● **What to produce**: In the records that follow, find each line with "receiving" and pull it out.

--- Exercise material ---

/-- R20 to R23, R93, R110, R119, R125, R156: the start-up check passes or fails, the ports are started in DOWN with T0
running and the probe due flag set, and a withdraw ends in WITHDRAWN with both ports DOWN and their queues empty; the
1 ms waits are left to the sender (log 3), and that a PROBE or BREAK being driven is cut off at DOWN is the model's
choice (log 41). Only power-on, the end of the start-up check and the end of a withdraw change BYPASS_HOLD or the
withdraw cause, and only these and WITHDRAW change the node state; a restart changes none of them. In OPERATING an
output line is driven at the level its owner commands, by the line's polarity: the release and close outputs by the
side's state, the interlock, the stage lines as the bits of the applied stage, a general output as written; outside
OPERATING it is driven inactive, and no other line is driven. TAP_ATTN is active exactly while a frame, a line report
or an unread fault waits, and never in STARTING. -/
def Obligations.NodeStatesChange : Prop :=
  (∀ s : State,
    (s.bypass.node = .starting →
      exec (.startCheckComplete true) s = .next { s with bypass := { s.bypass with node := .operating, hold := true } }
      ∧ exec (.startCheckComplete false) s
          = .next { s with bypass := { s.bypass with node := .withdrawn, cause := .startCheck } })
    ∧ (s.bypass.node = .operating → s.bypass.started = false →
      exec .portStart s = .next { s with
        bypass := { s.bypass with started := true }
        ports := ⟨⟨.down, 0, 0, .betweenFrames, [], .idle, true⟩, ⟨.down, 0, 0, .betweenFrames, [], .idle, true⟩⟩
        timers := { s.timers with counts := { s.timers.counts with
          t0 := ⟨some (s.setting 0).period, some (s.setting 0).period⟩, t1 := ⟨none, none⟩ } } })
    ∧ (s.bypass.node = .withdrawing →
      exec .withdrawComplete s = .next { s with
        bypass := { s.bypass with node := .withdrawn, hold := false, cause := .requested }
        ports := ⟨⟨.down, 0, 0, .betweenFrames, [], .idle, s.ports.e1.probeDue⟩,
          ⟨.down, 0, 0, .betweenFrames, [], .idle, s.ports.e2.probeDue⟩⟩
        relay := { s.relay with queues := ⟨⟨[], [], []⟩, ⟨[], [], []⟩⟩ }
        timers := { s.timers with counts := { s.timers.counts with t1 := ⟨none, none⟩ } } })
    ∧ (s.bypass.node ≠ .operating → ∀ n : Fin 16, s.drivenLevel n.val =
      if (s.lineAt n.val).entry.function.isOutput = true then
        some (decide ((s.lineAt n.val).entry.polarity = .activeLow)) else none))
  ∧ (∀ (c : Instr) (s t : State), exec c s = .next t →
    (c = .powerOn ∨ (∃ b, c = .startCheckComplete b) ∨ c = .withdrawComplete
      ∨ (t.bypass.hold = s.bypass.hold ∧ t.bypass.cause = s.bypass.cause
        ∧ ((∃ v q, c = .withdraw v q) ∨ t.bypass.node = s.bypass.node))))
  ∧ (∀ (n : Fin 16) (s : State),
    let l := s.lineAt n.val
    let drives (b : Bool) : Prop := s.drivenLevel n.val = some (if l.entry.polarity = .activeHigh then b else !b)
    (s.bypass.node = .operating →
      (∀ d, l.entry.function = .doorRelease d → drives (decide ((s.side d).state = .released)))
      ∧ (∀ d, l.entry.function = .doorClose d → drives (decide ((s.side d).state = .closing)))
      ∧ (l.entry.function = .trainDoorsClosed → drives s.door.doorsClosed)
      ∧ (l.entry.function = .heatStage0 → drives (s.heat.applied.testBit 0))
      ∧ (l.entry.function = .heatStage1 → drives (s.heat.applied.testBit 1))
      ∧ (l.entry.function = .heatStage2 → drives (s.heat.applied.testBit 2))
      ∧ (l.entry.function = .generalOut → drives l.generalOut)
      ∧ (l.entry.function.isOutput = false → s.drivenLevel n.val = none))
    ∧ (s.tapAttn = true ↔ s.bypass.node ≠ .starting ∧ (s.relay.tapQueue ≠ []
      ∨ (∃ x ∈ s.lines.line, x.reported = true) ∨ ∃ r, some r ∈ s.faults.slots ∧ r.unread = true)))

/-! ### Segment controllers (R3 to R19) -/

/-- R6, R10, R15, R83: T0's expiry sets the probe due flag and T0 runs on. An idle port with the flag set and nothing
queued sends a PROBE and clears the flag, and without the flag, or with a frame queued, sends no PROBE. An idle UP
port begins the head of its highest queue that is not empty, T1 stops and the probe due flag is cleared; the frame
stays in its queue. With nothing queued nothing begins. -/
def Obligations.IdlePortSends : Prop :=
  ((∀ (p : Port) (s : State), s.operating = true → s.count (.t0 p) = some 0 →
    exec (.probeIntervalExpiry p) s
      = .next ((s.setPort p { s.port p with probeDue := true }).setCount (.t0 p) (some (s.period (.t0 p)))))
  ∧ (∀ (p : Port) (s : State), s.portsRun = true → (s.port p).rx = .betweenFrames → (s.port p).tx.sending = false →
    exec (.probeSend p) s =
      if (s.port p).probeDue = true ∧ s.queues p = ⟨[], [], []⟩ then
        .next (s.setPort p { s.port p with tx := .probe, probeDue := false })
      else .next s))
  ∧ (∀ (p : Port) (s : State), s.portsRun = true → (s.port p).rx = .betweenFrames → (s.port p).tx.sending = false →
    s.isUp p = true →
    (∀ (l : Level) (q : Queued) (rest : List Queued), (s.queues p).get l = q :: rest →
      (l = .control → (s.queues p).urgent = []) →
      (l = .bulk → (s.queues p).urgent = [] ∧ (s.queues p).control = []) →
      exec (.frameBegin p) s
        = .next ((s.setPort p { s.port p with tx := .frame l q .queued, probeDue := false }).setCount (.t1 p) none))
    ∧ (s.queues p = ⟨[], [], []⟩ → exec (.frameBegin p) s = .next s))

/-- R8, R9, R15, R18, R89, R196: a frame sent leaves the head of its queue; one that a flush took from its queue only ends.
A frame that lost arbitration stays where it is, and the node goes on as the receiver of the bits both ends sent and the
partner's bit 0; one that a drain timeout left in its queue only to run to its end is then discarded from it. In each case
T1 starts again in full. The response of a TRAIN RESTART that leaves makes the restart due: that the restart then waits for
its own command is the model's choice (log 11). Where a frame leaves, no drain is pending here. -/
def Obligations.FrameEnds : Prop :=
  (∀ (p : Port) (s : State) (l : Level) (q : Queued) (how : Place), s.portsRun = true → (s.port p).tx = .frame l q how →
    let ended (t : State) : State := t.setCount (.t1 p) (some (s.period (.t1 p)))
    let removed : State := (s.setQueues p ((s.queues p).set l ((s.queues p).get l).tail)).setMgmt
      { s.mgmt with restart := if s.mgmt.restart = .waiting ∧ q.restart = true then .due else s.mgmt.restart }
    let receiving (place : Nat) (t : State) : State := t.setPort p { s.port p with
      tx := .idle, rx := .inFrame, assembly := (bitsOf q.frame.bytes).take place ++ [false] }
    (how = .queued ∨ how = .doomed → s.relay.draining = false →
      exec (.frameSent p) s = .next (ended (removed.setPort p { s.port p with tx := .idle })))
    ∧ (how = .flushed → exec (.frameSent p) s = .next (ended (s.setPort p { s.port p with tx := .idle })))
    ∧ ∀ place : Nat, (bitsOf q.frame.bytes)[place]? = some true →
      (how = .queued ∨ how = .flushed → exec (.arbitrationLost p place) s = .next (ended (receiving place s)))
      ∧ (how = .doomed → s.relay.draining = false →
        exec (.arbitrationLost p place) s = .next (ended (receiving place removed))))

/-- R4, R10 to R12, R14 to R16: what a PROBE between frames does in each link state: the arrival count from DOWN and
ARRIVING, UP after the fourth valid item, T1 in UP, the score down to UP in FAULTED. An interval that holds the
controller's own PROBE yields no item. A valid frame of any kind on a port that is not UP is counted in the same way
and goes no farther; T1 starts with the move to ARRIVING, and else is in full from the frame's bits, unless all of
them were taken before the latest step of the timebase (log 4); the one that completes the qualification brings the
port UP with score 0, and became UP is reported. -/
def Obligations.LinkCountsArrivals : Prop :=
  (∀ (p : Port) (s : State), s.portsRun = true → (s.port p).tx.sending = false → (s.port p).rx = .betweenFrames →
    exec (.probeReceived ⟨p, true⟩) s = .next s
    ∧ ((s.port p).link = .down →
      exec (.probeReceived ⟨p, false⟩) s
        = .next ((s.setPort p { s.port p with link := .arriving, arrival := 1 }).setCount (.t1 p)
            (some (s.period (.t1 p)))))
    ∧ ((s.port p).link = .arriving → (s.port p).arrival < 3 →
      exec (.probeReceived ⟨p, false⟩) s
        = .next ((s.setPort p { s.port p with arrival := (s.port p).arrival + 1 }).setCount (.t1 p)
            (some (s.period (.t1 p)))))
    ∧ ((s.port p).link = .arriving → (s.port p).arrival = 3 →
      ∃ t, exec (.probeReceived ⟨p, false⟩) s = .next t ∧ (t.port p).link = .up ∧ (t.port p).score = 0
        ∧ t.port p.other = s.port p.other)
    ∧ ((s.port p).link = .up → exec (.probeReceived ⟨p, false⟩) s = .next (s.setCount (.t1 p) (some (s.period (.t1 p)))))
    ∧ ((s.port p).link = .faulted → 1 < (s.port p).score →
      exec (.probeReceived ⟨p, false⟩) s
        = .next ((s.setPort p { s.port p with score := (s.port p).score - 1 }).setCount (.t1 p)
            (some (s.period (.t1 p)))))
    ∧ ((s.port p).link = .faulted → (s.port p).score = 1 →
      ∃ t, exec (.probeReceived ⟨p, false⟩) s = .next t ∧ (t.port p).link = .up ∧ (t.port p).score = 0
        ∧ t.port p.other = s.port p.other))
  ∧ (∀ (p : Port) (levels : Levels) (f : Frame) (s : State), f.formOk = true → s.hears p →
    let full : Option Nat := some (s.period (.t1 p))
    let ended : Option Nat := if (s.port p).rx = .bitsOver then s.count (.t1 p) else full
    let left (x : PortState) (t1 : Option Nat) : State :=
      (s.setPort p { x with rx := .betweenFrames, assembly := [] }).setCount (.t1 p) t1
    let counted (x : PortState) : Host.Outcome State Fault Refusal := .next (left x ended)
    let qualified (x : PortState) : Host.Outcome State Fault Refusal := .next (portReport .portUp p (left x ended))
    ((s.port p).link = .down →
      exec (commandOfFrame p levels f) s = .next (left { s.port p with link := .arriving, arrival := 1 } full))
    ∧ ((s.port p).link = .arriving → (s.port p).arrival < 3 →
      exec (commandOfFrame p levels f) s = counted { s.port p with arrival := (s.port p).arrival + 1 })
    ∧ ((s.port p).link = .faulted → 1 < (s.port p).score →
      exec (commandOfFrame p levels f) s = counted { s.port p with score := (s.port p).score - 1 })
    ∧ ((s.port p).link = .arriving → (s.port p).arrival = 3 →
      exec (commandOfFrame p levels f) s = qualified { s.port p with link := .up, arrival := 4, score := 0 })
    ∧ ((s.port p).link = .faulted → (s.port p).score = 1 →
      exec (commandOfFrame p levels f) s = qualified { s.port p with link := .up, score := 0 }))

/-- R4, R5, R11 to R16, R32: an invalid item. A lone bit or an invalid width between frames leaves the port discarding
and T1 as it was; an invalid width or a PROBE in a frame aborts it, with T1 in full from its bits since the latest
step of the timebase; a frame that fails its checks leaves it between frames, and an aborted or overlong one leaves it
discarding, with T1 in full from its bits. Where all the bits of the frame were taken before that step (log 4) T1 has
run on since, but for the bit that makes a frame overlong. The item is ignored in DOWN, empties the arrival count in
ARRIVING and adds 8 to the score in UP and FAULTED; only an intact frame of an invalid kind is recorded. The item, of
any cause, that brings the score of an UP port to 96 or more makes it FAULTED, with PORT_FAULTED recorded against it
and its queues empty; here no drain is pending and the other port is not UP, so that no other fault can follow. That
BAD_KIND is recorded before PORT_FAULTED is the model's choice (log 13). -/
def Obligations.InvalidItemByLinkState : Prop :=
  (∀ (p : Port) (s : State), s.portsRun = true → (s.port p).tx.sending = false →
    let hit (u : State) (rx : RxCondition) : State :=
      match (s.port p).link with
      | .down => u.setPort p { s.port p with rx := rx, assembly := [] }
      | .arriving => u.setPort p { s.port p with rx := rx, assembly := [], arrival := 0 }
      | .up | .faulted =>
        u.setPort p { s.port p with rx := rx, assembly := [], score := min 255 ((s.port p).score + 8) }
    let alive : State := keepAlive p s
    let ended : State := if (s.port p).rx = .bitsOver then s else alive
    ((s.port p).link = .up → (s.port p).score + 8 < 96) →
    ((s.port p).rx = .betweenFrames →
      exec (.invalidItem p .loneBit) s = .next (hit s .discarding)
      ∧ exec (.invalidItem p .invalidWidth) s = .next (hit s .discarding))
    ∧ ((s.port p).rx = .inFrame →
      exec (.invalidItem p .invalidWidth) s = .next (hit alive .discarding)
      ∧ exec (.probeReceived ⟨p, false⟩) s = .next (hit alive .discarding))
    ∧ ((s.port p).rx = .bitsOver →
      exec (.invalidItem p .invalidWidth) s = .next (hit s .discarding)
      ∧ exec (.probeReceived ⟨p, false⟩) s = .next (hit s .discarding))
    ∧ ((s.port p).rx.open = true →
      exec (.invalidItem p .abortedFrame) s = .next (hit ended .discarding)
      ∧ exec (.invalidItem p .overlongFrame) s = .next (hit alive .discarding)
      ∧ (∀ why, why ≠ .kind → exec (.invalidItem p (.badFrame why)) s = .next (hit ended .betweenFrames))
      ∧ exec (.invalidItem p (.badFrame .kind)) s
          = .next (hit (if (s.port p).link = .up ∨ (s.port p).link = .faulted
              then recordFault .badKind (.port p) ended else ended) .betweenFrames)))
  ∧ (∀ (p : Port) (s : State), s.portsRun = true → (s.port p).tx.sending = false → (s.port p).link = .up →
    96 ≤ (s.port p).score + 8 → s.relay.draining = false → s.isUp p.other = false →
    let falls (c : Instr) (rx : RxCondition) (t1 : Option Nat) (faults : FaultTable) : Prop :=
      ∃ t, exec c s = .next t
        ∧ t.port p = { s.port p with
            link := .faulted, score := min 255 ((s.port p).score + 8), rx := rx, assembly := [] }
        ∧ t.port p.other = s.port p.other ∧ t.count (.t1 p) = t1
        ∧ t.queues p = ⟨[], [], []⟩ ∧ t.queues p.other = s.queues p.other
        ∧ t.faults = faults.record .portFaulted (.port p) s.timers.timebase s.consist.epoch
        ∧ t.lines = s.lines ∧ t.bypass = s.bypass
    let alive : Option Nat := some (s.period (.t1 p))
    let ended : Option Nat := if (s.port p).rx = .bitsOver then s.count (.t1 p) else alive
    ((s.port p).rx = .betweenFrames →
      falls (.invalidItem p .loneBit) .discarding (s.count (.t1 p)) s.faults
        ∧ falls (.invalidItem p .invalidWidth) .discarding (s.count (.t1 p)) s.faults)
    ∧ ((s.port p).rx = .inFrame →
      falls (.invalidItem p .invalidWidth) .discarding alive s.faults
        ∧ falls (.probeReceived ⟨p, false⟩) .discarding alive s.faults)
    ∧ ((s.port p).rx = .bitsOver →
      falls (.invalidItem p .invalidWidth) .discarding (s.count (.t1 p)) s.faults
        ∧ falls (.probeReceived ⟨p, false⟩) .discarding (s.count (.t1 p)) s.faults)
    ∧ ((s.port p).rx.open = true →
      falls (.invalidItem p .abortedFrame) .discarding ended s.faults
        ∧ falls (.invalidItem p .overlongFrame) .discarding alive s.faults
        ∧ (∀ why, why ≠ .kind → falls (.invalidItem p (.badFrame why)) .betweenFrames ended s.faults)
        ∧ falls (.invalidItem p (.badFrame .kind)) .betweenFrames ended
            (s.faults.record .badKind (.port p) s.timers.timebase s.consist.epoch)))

---

● **Answer area**:
    let receiving (place : Nat) (t : State) : State := t.setPort p { s.port p with
      (how = .queued ∨ how = .flushed → exec (.arbitrationLost p place) s = .next (ended (receiving place s)))
        exec (.arbitrationLost p place) s = .next (ended (receiving place removed))))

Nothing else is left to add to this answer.